Collected data:
----------------------------------------

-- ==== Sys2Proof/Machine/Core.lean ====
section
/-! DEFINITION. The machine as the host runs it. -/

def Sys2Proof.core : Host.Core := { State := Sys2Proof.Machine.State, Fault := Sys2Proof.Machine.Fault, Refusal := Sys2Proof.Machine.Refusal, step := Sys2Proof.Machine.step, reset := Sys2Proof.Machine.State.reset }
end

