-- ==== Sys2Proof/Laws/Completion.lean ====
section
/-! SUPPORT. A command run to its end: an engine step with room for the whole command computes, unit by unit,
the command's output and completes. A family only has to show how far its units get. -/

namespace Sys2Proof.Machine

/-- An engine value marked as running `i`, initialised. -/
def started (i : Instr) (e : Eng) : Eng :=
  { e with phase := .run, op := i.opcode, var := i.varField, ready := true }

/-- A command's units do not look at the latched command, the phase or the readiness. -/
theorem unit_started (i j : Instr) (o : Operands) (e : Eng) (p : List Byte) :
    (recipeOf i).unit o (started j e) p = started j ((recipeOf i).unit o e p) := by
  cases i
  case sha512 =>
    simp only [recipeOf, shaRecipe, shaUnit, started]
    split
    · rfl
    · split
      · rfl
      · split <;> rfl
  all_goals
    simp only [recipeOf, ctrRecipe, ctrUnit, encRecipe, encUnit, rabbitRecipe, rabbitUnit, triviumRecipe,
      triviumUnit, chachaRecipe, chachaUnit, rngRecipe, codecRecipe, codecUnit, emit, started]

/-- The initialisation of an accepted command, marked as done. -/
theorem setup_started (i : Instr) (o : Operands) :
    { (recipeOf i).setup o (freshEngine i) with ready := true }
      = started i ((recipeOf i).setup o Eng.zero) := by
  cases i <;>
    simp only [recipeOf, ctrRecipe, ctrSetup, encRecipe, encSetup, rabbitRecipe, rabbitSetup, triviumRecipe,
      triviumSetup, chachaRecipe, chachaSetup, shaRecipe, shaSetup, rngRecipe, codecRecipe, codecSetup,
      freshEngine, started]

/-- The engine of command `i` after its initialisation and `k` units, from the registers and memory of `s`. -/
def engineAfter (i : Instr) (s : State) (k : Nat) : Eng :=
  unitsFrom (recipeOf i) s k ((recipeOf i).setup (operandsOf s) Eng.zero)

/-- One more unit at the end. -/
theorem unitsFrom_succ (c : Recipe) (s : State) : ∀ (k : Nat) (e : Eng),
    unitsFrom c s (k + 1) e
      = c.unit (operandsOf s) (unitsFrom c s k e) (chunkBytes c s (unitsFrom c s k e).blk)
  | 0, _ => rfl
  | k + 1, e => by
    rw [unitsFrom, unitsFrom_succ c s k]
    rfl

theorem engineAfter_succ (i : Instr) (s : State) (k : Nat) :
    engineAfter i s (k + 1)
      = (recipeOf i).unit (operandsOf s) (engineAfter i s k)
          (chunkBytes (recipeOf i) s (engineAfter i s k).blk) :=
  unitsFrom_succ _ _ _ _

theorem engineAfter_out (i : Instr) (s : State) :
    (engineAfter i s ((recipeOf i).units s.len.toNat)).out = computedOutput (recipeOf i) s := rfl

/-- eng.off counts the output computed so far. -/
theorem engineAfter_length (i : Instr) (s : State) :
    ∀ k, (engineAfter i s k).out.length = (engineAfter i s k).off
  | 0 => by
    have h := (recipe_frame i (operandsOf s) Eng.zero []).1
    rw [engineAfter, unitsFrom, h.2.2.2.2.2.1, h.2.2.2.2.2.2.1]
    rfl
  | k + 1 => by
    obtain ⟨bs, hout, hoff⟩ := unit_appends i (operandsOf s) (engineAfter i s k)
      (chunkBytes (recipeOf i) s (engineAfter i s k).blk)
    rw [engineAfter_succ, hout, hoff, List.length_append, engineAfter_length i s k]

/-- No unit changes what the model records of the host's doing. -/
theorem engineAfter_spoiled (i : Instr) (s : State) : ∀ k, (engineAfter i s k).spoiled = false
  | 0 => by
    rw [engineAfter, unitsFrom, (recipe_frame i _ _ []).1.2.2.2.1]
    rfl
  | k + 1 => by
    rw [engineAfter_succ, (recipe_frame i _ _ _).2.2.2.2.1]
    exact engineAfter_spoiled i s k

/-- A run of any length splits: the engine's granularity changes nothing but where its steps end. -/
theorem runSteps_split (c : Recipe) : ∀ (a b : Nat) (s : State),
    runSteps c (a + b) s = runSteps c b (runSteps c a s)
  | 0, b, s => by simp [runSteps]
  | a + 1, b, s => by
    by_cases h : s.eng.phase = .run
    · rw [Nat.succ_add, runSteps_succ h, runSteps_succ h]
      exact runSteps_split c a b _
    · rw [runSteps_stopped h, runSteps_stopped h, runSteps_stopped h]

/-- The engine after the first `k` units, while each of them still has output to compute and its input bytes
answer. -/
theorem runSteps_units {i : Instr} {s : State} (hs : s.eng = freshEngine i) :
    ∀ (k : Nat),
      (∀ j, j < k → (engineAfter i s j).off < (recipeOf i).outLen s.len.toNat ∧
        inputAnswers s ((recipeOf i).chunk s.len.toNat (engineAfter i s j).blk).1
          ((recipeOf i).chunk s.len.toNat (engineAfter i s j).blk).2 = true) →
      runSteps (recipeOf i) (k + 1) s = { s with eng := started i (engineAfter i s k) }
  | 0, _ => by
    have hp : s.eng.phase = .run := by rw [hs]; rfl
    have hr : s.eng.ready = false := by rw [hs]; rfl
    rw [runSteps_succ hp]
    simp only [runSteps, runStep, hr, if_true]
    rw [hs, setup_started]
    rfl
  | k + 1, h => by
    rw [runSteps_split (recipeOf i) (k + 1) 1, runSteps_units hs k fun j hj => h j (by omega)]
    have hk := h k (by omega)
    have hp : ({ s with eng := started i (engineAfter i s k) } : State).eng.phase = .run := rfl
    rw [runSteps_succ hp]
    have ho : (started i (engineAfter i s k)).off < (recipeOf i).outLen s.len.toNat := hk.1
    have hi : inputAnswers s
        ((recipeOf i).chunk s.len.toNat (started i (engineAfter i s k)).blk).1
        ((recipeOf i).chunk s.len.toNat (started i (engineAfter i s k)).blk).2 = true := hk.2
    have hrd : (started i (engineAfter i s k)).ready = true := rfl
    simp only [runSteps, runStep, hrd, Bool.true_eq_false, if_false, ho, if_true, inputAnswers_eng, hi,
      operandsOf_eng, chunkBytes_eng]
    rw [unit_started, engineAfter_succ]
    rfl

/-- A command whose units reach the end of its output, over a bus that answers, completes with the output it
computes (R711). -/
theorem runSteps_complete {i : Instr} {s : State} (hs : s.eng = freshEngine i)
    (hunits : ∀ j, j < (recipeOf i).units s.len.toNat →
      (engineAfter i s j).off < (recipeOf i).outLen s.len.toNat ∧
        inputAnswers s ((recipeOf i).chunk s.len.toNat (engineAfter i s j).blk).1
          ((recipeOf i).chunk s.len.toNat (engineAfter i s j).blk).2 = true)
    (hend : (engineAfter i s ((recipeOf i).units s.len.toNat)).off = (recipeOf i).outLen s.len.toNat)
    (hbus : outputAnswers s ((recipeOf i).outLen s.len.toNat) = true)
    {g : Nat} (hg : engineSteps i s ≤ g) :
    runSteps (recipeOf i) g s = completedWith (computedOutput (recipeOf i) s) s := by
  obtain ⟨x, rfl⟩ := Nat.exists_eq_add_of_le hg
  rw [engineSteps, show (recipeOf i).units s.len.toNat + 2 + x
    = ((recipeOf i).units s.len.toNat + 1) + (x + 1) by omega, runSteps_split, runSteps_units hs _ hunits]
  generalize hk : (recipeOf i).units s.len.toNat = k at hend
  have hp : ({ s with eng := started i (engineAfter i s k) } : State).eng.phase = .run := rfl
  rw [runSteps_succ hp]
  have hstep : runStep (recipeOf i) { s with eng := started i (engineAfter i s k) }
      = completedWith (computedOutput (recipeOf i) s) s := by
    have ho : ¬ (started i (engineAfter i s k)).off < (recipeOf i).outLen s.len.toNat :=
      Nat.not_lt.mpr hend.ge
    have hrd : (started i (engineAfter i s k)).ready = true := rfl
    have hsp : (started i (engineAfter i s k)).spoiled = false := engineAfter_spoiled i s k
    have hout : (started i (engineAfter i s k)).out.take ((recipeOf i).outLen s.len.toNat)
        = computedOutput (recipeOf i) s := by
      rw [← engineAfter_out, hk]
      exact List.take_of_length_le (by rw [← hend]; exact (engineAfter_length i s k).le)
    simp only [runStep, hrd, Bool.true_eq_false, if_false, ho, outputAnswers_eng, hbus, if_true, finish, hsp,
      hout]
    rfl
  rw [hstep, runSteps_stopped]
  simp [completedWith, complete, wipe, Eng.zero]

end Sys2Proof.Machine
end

----------------------------------------

> _Task description_: Copy whichever lines of the records above contain the word "hstep".

> _Solution_:
  have hstep : runStep (recipeOf i) { s with eng := started i (engineAfter i s k) }
  rw [hstep, runSteps_stopped]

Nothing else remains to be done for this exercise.